Всё это, честно говоря, здорово смахивало если не на безумие, то на морок; это, собственно, и был морок. Я на радостях позволил себе ему поддаться, но окончательно разум не потерял. Стоял, смотрел, ликовал, упивался красотой невозможного зрелища, но запрыгивать на подножку вагона, как в прошлый раз, совершенно не собирался. Забыл обо всём на свете, но как хреново мне было после прошлой поездки всё-таки помнил. И был твёрдо намерен больше никогда этот опыт не повторять.

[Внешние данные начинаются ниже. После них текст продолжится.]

-- ==== Sys2Proof/Word.lean ====
section
/-! DEFINITION. The word types of the Lazal die (spec 00, "Numbers, units and bits") and their plainest helpers. -/

namespace Sys2Proof

abbrev Byte := BitVec 8
abbrev W16 := BitVec 16
abbrev W32 := BitVec 32
abbrev W64 := BitVec 64

/-- One 128-byte line of a cache or of the L1 (spec 10): 1,024 bits, byte 0 in bits [7:0] (R14). -/
abbrev LineData := BitVec 1024

/-- A vector register: 128 lanes of 32 bits, lane 0 in bits [31:0] (spec 03). -/
abbrev VecData := BitVec 4096

/-- A lane mask, lane 0 in bit 0 (spec 03). -/
abbrev LaneMask := BitVec 128

/-- Indices of the die's units (spec 01). -/
abbrev CoreIx := Fin 48
abbrev PartIx := Fin 16
abbrev RingIx := Fin 8192
abbrev ObjIx := Fin 8192
abbrev DieIx := Fin 8
abbrev PortIx := Fin 4
abbrev OptIx := Fin 2
abbrev SliceIx := Fin 8
abbrev StackIx := Fin 4
abbrev PkgIx := Fin 4096
abbrev EngIx := Fin 4
abbrev CopyIx := Fin 16
abbrev WinIx := Fin 1024

end Sys2Proof
end

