-- ==== Sys2Proof/Machine/Transcend.lean ====
section
/-! DEFINITION. The transcendental functions of R174 that have no exact test: the reference bits where they meet the bound of the table, and the
correctly rounded value where they do not. The exact value is known to 400 binary places, and what lies within a 2⁶⁴th part of an ulp of the bound
counts as within it (log entry 84). -/

namespace Sys2Proof.Machine

/-! ### Fixed point with 400 binary places -/

def fixOne : Int := 2 ^ 400

def fixLn2 : Int := 1789879222497203190815761498240779176894896805856420935579692301363062920687047601279850318367644315849030039181347319086

def fixPi : Int := 8112377246730971238862271351300894519161151600179265203591191037615230905373990498745523360926816815427566779727327576236

def fixMul (a b : Int) : Int := a * b / fixOne

/-- A finite FP32 value. -/
def fixOf (neg : Bool) (m : Nat) (q : Int) : Int :=
  let v : Int := ((m * 2 ^ (q + 400).toNat : Nat) : Int)
  if neg then -v else v

/-- 1 + r (1 + r/2 (1 + r/3 (…))). -/
def expSeries (r : Int) : Nat → Int → Int
  | 0, acc => acc
  | n + 1, acc => expSeries r n (fixOne + fixMul r acc / ((n : Int) + 1))

/-- eᵗ, with t reduced by multiples of ln 2. -/
def fixExp (t : Int) : Int :=
  let k := (2 * t + fixLn2) / (2 * fixLn2)
  let e := expSeries (t - k * fixLn2) 70 fixOne
  if 0 ≤ k then e * 2 ^ k.toNat else e / 2 ^ (-k).toNat

/-- 1 + z/3 + z²/5 + …. -/
def atanhSeries (z : Int) : Nat → Int → Int
  | 0, acc => acc
  | n + 1, acc => atanhSeries z n (fixOne / (2 * (n : Int) + 1) + fixMul z acc)

/-- ln (m · 2^q): the mantissa's by atanh, and the exponent's by ln 2. -/
def fixLog (m : Nat) (q : Int) : Int :=
  let l := Nat.log2 m
  let z := ((m : Int) - 2 ^ l) * fixOne / ((m : Int) + 2 ^ l)
  2 * fixMul z (atanhSeries (fixMul z z) 130 0) + ((l : Int) + q) * fixLn2

/-- 1 − z/(a (a + 1)) (1 − z/((a + 2) (a + 3)) (…)), with a = 2 for the sine and 1 for the cosine. -/
def trigSeries (a : Nat) (z : Int) : Nat → Int → Int
  | 0, acc => acc
  | n + 1, acc => trigSeries a z n (fixOne - fixMul z acc / (((2 * n + a) * (2 * n + a + 1) : Nat) : Int))

/-- The sine of t, with t reduced by multiples of π/2; the cosine is a quarter further. -/
def fixSin (t : Int) (quarter : Int) : Int :=
  let k := (4 * t + fixPi) / (2 * fixPi)
  let r := t - k * fixPi / 2
  let z := fixMul r r
  let s := fixMul r (trigSeries 2 z 45 fixOne)
  let c := trigSeries 1 z 45 fixOne
  match ((k + quarter) % 4).toNat with
  | 0 => s | 1 => c | 2 => -s | _ => -c

/-! ### The bounds -/

/-- The bound of a result near `t`: 2 ulp (one ulp is the spacing at the exact result, at least 2⁻¹⁴⁹), in units of 2⁻⁴⁰⁰. -/
def twoUlp (t : Int) : Int := 2 * 2 ^ (ulpExp (t.natAbs, -400) + 400).toNat

/-- An FP32 value within `bound` of `t`: the reference's where it is, else the nearest. -/
def within (t bound : Int) (c : W32) : W32 :=
  let ok : Bool := match num32 c with
    | .fin n m q => decide (((fixOf n m q - t).natAbs : Int) * 2 ^ 64 ≤ bound * (2 ^ 64 + 1))
    | _ => false
  if ok then c else if t == 0 then 0 else roundFp32 (decide (t < 0)) t.natAbs (-400)

/-- R174 VEXP. -/
def fnExp (x : W32) : W32 :=
  match num32 x with
  | .nan => nan32
  | .inf n => if n then 0#32 else inf32 false
  | .fin n m q =>
    if !n && absGt (.fin n m q) 887228 10000 then inf32 false
    else if n && absGt (.fin n m q) 10398 100 then 0#32
    else
      let t := fixExp (fixOf n m q)
      within t (twoUlp t) (Config.vexp x)

/-- R174 VLOG. -/
def fnLog (x : W32) : W32 :=
  match num32 x with
  | .nan => nan32
  | .inf n => if n then nan32 else inf32 false
  | .fin n m q =>
    if m == 0 then inf32 true
    else if n then nan32
    else
      let t := fixLog m q
      let near : Bool := absGt (.fin n m q) 75 100 && !absGe (.fin n m q) 15 10
      within t (if near then 2 ^ 376 else twoUlp t) (Config.vlog x)

/-- The bound of VSIN and VCOS: 2 ulp or 2⁻²⁴, the larger, for |x| ≤ 2¹⁵, and 2⁻²⁰ beyond. -/
def trigBound (x : Num) (t : Int) : Int := if absGt x 32768 1 then 2 ^ 380 else max (2 ^ 376) (twoUlp t)

/-- R174 VSIN and VCOS. -/
def fnSin (x : W32) : W32 :=
  match num32 x with
  | .nan => nan32
  | .inf _ => nan32
  | .fin n m q =>
    if m == 0 then zero32 n
    else
      let t := fixSin (fixOf n m q) 0
      within t (trigBound (.fin n m q) t) (Config.vsin x)

def fnCos (x : W32) : W32 :=
  match num32 x with
  | .nan => nan32
  | .inf _ => nan32
  | .fin n m q =>
    let t := fixSin (fixOf n m q) 1
    within t (trigBound (.fin n m q) t) (Config.vcos x)

/-- R174 VTANH. -/
def fnTanh (x : W32) : W32 :=
  match num32 x with
  | .nan => nan32
  | .inf n => if n then 0xBF800000#32 else 0x3F800000#32
  | .fin n m q =>
    if m == 0 then zero32 n
    else if absGe (.fin n m q) 91 10 then (if n then 0xBF800000#32 else 0x3F800000#32)
    else
      let e := fixExp (2 * fixOf n m q)
      let t := (e - fixOne) * fixOne / (e + fixOne)
      within t (twoUlp t) (Config.vtanh x)

/-- R174 VSIGM. -/
def fnSigm (x : W32) : W32 :=
  match num32 x with
  | .nan => nan32
  | .inf n => if n then 0#32 else 0x3F800000#32
  | .fin n m q =>
    if n && absGt (.fin n m q) 10398 100 then 0#32
    else
      -- beyond 256 the result is 1 to more than 300 places
      let t := if !n && absGt (.fin n m q) 256 1 then fixOne else fixOne * fixOne / (fixOne + fixExp (-(fixOf n m q)))
      within t (twoUlp t) (Config.vsigm x)

end Sys2Proof.Machine
end

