-- ==== Sys2Proof/Syntax.lean ====
section
/-! DEFINITION. The commands of the die: one constructor per row of the opcode table, with the row's operands
(log entry 4 says where an operand stands for what the spec leaves to the surroundings). -/

namespace Sys2Proof

open Machine
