def regRows2 : List RegRow := [
  { base := 0x10044, n1 := 1, s1 := 0x4, n2 := 1, s2 := 0x4, rw := 0x0, w1c := 0x0, w1s := 0x0, digested := false, modeOnly := false },
  { base := 0x10048, n1 := 1, s1 := 0x4, n2 := 1, s2 := 0x4, rw := 0x0, w1c := 0x0, w1s := 0x0, digested := false, modeOnly := false },
  { base := 0x1004c, n1 := 1, s1 := 0x4, n2 := 1, s2 := 0x4, rw := 0x0, w1c := 0x0, w1s := 0x0, digested := false, modeOnly := false },
  { base := 0x10050, n1 := 1, s1 := 0x4, n2 := 1, s2 := 0x4, rw := 0x0, w1c := 0x0, w1s := 0x0, digested := false, modeOnly := false },
  { base := 0x10100, n1 := 16, s1 := 0x4, n2 := 1, s2 := 0x4, rw := 0x1fff, w1c := 0x0, w1s := 0x0, digested := false, modeOnly := false },
  { base := 0x10140, n1 := 16, s1 := 0x4, n2 := 1, s2 := 0x4, rw := 0x0, w1c := 0x0, w1s := 0x0, digested := false, modeOnly := false },
  { base := 0x10180, n1 := 16, s1 := 0x4, n2 := 1, s2 := 0x4, rw := 0x0, w1c := 0x0, w1s := 0x0, digested := false, modeOnly := false },
  { base := 0x101c0, n1 := 16, s1 := 0x4, n2 := 1, s2 := 0x4, rw := 0xffff, w1c := 0x0, w1s := 0x0, digested := false, modeOnly := false },
  { base := 0x20000, n1 := 1, s1 := 0x4, n2 := 1, s2 := 0x4, rw := 0x0, w1c := 0x0, w1s := 0x0, digested := false, modeOnly := false },
  { base := 0x20004, n1 := 1, s1 := 0x4, n2 := 1, s2 := 0x4, rw := 0x0, w1c := 0xfffff, w1s := 0x0, digested := false, modeOnly := false },
  { base := 0x20008, n1 := 1, s1 := 0x4, n2 := 1, s2 := 0x4, rw := 0x0, w1c := 0xfffff, w1s := 0x0, digested := false, modeOnly := false },
  { base := 0x2000c, n1 := 1, s1 := 0x4, n2 := 1, s2 := 0x4, rw := 0x0, w1c := 0xfffff, w1s := 0x0, digested := false, modeOnly := false },
  { base := 0x20010, n1 := 1, s1 := 0x4, n2 := 1, s2 := 0x4, rw := 0x0, w1c := 0x0, w1s := 0x0, digested := false, modeOnly := false },
  { base := 0x20014, n1 := 1, s1 := 0x4, n2 := 1, s2 := 0x4, rw := 0x4, w1c := 0x8, w1s := 0x0, digested := false, modeOnly := false },
  { base := 0x20018, n1 := 1, s1 := 0x4, n2 := 1, s2 := 0x4, rw := 0x7ff, w1c := 0x0, w1s := 0x0, digested := false, modeOnly := false },
  { base := 0x2001c, n1 := 1, s1 := 0x4, n2 := 1, s2 := 0x4, rw := 0x4000, w1c := 0x0, w1s := 0x0, digested := false, modeOnly := false },
  { base := 0x20020, n1 := 1, s1 := 0x4, n2 := 1, s2 := 0x4, rw := 0x0, w1c := 0x0, w1s := 0x0, digested := false, modeOnly := false },
  { base := 0x20024, n1 := 1, s1 := 0x4, n2 := 1, s2 := 0x4, rw := 0x0, w1c := 0x0, w1s := 0x0, digested := false, modeOnly := false },
  { base := 0x20028, n1 := 1, s1 := 0x4, n2 := 1, s2 := 0x4, rw := 0x0, w1c := 0x0, w1s := 0x0, digested := false, modeOnly := false },
  { base := 0x2002c, n1 := 1, s1 := 0x4, n2 := 1, s2 := 0x4, rw := 0x0, w1c := 0x0, w1s := 0x0, digested := false, modeOnly := false }]

def regRows3 : List RegRow := [
  { base := 0x20030, n1 := 1, s1 := 0x4, n2 := 1, s2 := 0x4, rw := 0x0, w1c := 0x2, w1s := 0x0, digested := false, modeOnly := false },
  { base := 0x20040, n1 := 1, s1 := 0x4, n2 := 1, s2 := 0x4, rw := 0x0, w1c := 0x40, w1s := 0x0, digested := false, modeOnly := false },
  { base := 0x20044, n1 := 1, s1 := 0x4, n2 := 1, s2 := 0x4, rw := 0x0, w1c := 0x800, w1s := 0x0, digested := false, modeOnly := false },
  { base := 0x20080, n1 := 20, s1 := 0x4, n2 := 1, s2 := 0x4, rw := 0x1f1f1f, w1c := 0x0, w1s := 0x0, digested := false, modeOnly := false },
  { base := 0x30000, n1 := 1, s1 := 0x4, n2 := 1, s2 := 0x4, rw := 0x3ff, w1c := 0x0, w1s := 0x0, digested := false, modeOnly := false },
  { base := 0x30004, n1 := 1, s1 := 0x4, n2 := 1, s2 := 0x4, rw := 0x1f7, w1c := 0x0, w1s := 0x0, digested := false, modeOnly := false },
  { base := 0x30008, n1 := 1, s1 := 0x4, n2 := 1, s2 := 0x4, rw := 0x0, w1c := 0x0, w1s := 0x0, digested := false, modeOnly := false },
  { base := 0x3000c, n1 := 1, s1 := 0x4, n2 := 1, s2 := 0x4, rw := 0x0, w1c := 0x0, w1s := 0x0, digested := false, modeOnly := false },
  { base := 0x30010, n1 := 1, s1 := 0x4, n2 := 1, s2 := 0x4, rw := 0xffff, w1c := 0x0, w1s := 0x0, digested := false, modeOnly := false },
  { base := 0x30014, n1 := 1, s1 := 0x4, n2 := 1, s2 := 0x4, rw := 0x0, w1c := 0x0, w1s := 0x0, digested := false, modeOnly := false },
  { base := 0x30018, n1 := 1, s1 := 0x4, n2 := 1, s2 := 0x4, rw := 0x0, w1c := 0x0, w1s := 0x0, digested := false, modeOnly := false },
  { base := 0x3001c, n1 := 1, s1 := 0x4, n2 := 1, s2 := 0x4, rw := 0x0, w1c := 0x200, w1s := 0x0, digested := false, modeOnly := false },
  { base := 0x30020, n1 := 1, s1 := 0x4, n2 := 1, s2 := 0x4, rw := 0xff, w1c := 0x0, w1s := 0x0, digested := false, modeOnly := false },
  { base := 0x30024, n1 := 1, s1 := 0x4, n2 := 1, s2 := 0x4, rw := 0x0, w1c := 0x0, w1s := 0x0, digested := false, modeOnly := false },
  { base := 0x30100, n1 := 32, s1 := 0x4, n2 := 1, s2 := 0x4, rw := 0x0, w1c := 0x0, w1s := 0x0, digested := false, modeOnly := false },
  { base := 0x30200, n1 := 6, s1 := 0x4, n2 := 1, s2 := 0x4, rw := 0xf, w1c := 0x0, w1s := 0x0, digested := false, modeOnly := false },
  { base := 0x40000, n1 := 16, s1 := 0x4, n2 := 1, s2 := 0x4, rw := 0xff0001, w1c := 0x0, w1s := 0x0, digested := false, modeOnly := false },
  { base := 0x40040, n1 := 1, s1 := 0x4, n2 := 1, s2 := 0x4, rw := 0x0, w1c := 0x1, w1s := 0x0, digested := false, modeOnly := false },
  { base := 0x40044, n1 := 1, s1 := 0x4, n2 := 1, s2 := 0x4, rw := 0x1f, w1c := 0x0, w1s := 0x0, digested := false, modeOnly := false },
  { base := 0x40080, n1 := 16, s1 := 0x4, n2 := 1, s2 := 0x4, rw := 0xffff, w1c := 0x0, w1s := 0x0, digested := false, modeOnly := false }]
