/-- HOME_REQUEST_ACCEPT (R311 to R314): the oldest request of a stop is accepted, or stays where it is and the slice waits for it; what the stop's L1 says of
its copies is taken all the same. -/
def opHomeRequestAccept (slice : SliceIx) (stop : Fin 64) (d : Die) : Die :=
  match d.frontReq slice stop with
  | none => d
  | some r =>
    if r.isNote then d.takeNote r
    else
      match d.acceptReq r with
      | (true, e) => e
      | (false, e) => (match e.frontNote slice stop with | some n => e.takeNote n | none => e)

/-- Send a request that is not a core's; it is accepted at once where its slice accepts it (R311, R314). -/
def Die.askHome (d : Die) (r : HomeReq) : Die :=
  let d := d.sendHome r
  if d.frontReq r.slice r.stop == some r then (d.acceptReq r).2 else d

/-- The requester's request for these bytes is still on the ring; it tries again when it is in front. -/
def Die.pushOn (d : Die) (who : Asker) (a n : Nat) (write : Bool) : Option Die :=
  match d.cache.ring.find? fun r => r.who == who && r.span == (a, n, write) with
  | none => none
  | some r => some (if d.frontReq r.slice r.stop == some r then (d.acceptReq r).2 else d)

/-- The requester's request for these bytes waits in an MSHR. -/
def Die.inMshr (d : Die) (who : Asker) (a n : Nat) (write : Bool) : Bool :=
  d.cache.mshrs.any fun m => m.reqs.any fun r => r.who == who && r.span == (a, n, write)

/-- Take a reply to a requester that is no core. -/
def Die.takeReplyTo (d : Die) (who : Asker) (a n : Nat) (write : Bool) : Option Reply × Die :=
  match d.cache.replies.find? fun x => x.who == who && x.addr == a && x.n == n && x.write == write with
  | some x => (some x, d.onCache fun u => { u with replies := u.replies.erase x })
  | none => (none, d)

/-- Requests of a requester that is gone are nobody's from now on: they take their course, and their answers are dropped. -/
def Die.forget (d : Die) (gone : HomeReq → Bool) : Die :=
  let f (r : HomeReq) : HomeReq := if gone r then { r with who := { req := .reg, id := 0 } } else r
  d.onCache fun u => { u with
    ring := u.ring.map f,
    mshrs := u.mshrs.map fun m => { m with reqs := m.reqs.map f },
    invs := u.invs.map fun v => match v.done with | .ack r => if gone r then { v with done := .none } else v | _ => v }

/-- Whether a request is one of these requesters', for `forget`. -/
def ofReq (p : Req → Bool) (r : HomeReq) : Bool := p r.who.req

/-! ### Commands of the homes -/

/-- MEMORY_FILL_RETURN (R313): memory has answered for a line; its requests are served in order. -/
def opMemoryFillReturn (line : Nat) (d : Die) : Die :=
  match d.mshrOf line false with
  | some m => if m.why == .memory then d.serveMshr true m else d
  | none => d

/-- RELEASE_RECEIVE (R331): the line's exclusive entry goes and its waiting requests are served. -/
def opReleaseReceive (slice : SliceIx) (stop : Fin 64) (d : Die) : Die :=
  let front : Option HomeReq := match d.frontReq slice stop with
    | some r => if r.isNote then some r else d.frontNote slice stop
    | none => none
  match front with
  | some r =>
    if r.op == .release then
      let d := d.popReq r
      let d := match d.tallyOf r.line r.host with
        | some (k, t) => if t.excl && t.owner == stop then d.dropTally k else d
        | none => d
      d.settleLine r.line r.host
    else d
  | none => d

/-- FAR_ATOMIC_RETURN (R332): the controller has performed the atomic; the old value returns and the line's other
requests are served in order. -/
def opFarAtomicReturn (line : Nat) (d : Die) : Die :=
  match d.mshrOf line false with
  | none => d
  | some m =>
    match m.why, m.reqs with
    | .far, r :: rs =>
      let d := d.dropMshr line false
      let d := match r.op with
        | .amo op a n cmp new _ =>
          (match d.hbmRead r.key a n with
           | (none, d) => d.fails r .eccUncorrectable
           | (some old, d) =>
             match d.hbmWrite r.key a (leBytes n (amoNew op n (leNat old) cmp.toNat new.toNat)) with
             | (true, d) => d.reply r .ok old
             | (false, d) => d.fails r .eccUncorrectable)
        | _ => d
      Die.serve false rs d
    | _, _ => d

/-! ### Commands of the L1s -/

def L1Kind.isReply : L1Kind → Bool
  | .reply .. => true
  | _ => false

/-- The oldest message to an L1, replies to its core's own requests apart. -/
def Die.frontL1 (d : Die) (stop : Fin 64) : Option L1Msg := d.cache.toL1.find? fun m => m.stop == stop && !m.kind.isReply
def Die.popL1 (d : Die) (m : L1Msg) : Die := d.onCache fun u => { u with toL1 := u.toL1.erase m }

/-- The reply to an access of a core that has reached it: no earlier message of its slice to the L1 is still on its way (R307, R308). -/
def Die.arrived (d : Die) (c : CoreIx) (id : Nat) : Option (L1Msg × Status × Option (List Byte)) :=
  let hit (m : L1Msg) : Option (L1Msg × Status × Option (List Byte)) :=
    match m.kind with
    | .reply who st data => if who == { req := .core c, id := id } then some (m, st, data) else none
    | _ => none
  match d.cache.toL1.findSome? hit with
  | none => none
  | some x =>
    if (d.cache.toL1.takeWhile fun m => m != x.1).any fun m => m.stop == x.1.stop && m.slice == x.1.slice && !m.kind.isReply then none else some x

/-- One acknowledgement of an invalidation. -/
def Die.ackInv (d : Die) (id : Nat) : Die :=
  match d.cache.invs.find? fun v => v.id == id with
  | none => d
  | some v => (d.onCache fun u => { u with invs := listUpd (fun x => x.id == id) (fun x => { x with left := x.left - 1 }) u.invs }).settleLine v.line v.host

На самом деле я даже не особо хотел снова кататься на поезде. Назвать искушение неодолимым уж точно было нельзя. Стоять, смотреть, вдыхать неповторимый, невозможный в этой реальности запах паровозного дыма, бессмысленно улыбаться и с детским энтузиазмом махать неведомым пассажирам, которые вряд ли могли разглядеть меня в темноте, оказалось совершенно достаточно. То есть я и без всяких поездок был счастлив, даже с избытком, сердце ныло от невозможности всё это счастье сразу вместить.
В общем, я ни за что не стал бы делать такую глупость, если бы из открытого окна купе не высунулась чья-то растрёпанная голова, и голос, то ли женский, то ли ломкий подростковый мальчишеский, неузнаваемый и одновременно смутно знакомый, не крикнул: «Ты чего стоишь? Поехали, покатаемся! Покажу такое, чего ты в жизни не видел! Давай, залезай сюда!»
Я открыл было рот, чтобы ответить: «Спасибо, не стоит», – но в самый последний момент передумал. Потому что одно дело не соваться сдуру куда попало, и совсем другое – отказываться от внятного приглашения. В конце концов, легкомысленное любопытство, подстрекающее принимать все сомнительные предложения, которые посылает судьба, не только вечный источник проблем, но и одно из моих лучших качеств. Где бы я без него был. Уж точно не в Ехо, вот о чём нельзя забывать.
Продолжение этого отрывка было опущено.